WHAT TO DO: From the line below that contains "else if a <" to the line that contains "def execQuot (rd", repeat every line exactly, both ends included, and nothing else.

TASK INPUTS:

■ ■ ■ ■ ■

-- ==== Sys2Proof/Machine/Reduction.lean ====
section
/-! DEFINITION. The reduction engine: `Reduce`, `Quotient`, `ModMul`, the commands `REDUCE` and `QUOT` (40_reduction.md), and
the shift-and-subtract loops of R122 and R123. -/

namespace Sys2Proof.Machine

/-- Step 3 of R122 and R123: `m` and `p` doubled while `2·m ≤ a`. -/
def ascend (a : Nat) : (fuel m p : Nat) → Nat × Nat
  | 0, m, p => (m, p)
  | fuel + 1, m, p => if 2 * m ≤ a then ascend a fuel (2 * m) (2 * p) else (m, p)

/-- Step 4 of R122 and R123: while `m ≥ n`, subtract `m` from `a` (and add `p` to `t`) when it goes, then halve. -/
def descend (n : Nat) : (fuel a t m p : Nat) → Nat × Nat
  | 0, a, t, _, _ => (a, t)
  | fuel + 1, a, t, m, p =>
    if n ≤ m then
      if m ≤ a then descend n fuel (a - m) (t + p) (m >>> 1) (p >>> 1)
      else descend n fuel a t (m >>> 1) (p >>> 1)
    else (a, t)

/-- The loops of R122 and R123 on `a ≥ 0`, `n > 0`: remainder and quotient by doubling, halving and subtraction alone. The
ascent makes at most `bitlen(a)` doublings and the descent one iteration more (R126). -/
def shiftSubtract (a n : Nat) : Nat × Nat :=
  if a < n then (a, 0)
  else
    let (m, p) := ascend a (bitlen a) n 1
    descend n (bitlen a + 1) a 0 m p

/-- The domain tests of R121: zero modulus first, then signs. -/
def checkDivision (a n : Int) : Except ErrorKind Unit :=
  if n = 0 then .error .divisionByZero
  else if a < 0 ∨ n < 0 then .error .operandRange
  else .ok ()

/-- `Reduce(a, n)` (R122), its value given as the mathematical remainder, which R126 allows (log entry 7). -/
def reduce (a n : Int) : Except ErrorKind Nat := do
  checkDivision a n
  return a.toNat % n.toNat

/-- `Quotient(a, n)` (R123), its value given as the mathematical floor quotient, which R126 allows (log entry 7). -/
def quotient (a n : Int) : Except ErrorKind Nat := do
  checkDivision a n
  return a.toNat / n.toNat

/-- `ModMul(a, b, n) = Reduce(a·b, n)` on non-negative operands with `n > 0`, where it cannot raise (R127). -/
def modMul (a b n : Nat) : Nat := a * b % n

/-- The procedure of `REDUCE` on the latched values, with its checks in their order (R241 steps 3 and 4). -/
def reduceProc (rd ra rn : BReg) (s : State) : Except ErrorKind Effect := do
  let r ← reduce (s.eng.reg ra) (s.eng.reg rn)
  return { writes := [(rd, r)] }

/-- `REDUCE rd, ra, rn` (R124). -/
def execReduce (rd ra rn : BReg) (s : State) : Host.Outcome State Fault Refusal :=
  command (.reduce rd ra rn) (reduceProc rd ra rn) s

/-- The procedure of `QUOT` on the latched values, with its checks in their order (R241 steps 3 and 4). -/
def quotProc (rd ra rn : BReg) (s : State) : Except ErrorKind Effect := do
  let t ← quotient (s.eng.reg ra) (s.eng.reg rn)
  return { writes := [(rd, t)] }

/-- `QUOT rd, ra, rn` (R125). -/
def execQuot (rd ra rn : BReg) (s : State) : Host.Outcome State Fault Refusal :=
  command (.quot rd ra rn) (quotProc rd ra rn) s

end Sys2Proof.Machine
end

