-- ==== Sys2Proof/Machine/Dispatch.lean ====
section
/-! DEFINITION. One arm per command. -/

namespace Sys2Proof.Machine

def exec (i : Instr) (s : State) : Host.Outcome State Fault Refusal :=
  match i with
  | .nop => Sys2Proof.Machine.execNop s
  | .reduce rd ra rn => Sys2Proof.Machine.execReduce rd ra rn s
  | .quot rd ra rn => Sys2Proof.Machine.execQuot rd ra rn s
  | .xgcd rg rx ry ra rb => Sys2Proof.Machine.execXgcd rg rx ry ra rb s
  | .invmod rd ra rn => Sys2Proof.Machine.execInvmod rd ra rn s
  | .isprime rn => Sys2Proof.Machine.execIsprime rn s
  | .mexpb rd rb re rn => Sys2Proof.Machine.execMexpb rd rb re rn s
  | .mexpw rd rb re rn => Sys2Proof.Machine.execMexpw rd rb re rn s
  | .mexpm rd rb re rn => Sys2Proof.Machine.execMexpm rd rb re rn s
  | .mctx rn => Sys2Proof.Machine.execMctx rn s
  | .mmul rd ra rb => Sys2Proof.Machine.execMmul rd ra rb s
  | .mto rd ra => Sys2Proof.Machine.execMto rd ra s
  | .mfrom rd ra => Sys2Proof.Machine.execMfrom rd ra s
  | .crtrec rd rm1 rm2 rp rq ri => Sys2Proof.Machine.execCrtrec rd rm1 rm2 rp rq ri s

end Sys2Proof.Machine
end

■ ■ ■ ■ ■

COMPLETED EXERCISE:
  else if a < 0 ∨ n < 0 then .error .operandRange
  else .ok ()

/-- `Reduce(a, n)` (R122), its value given as the mathematical remainder, which R126 allows (log entry 7). -/
def reduce (a n : Int) : Except ErrorKind Nat := do
  checkDivision a n
  return a.toNat % n.toNat

/-- `Quotient(a, n)` (R123), its value given as the mathematical floor quotient, which R126 allows (log entry 7). -/
def quotient (a n : Int) : Except ErrorKind Nat := do
  checkDivision a n
  return a.toNat / n.toNat

/-- `ModMul(a, b, n) = Reduce(a·b, n)` on non-negative operands with `n > 0`, where it cannot raise (R127). -/
def modMul (a b n : Nat) : Nat := a * b % n

/-- The procedure of `REDUCE` on the latched values, with its checks in their order (R241 steps 3 and 4). -/
def reduceProc (rd ra rn : BReg) (s : State) : Except ErrorKind Effect := do
  let r ← reduce (s.eng.reg ra) (s.eng.reg rn)
  return { writes := [(rd, r)] }

/-- `REDUCE rd, ra, rn` (R124). -/
def execReduce (rd ra rn : BReg) (s : State) : Host.Outcome State Fault Refusal :=
  command (.reduce rd ra rn) (reduceProc rd ra rn) s

/-- The procedure of `QUOT` on the latched values, with its checks in their order (R241 steps 3 and 4). -/
def quotProc (rd ra rn : BReg) (s : State) : Except ErrorKind Effect := do
  let t ← quotient (s.eng.reg ra) (s.eng.reg rn)
  return { writes := [(rd, t)] }

/-- `QUOT rd, ra, rn` (R125). -/
def execQuot (rd ra rn : BReg) (s : State) : Host.Outcome State Fault Refusal :=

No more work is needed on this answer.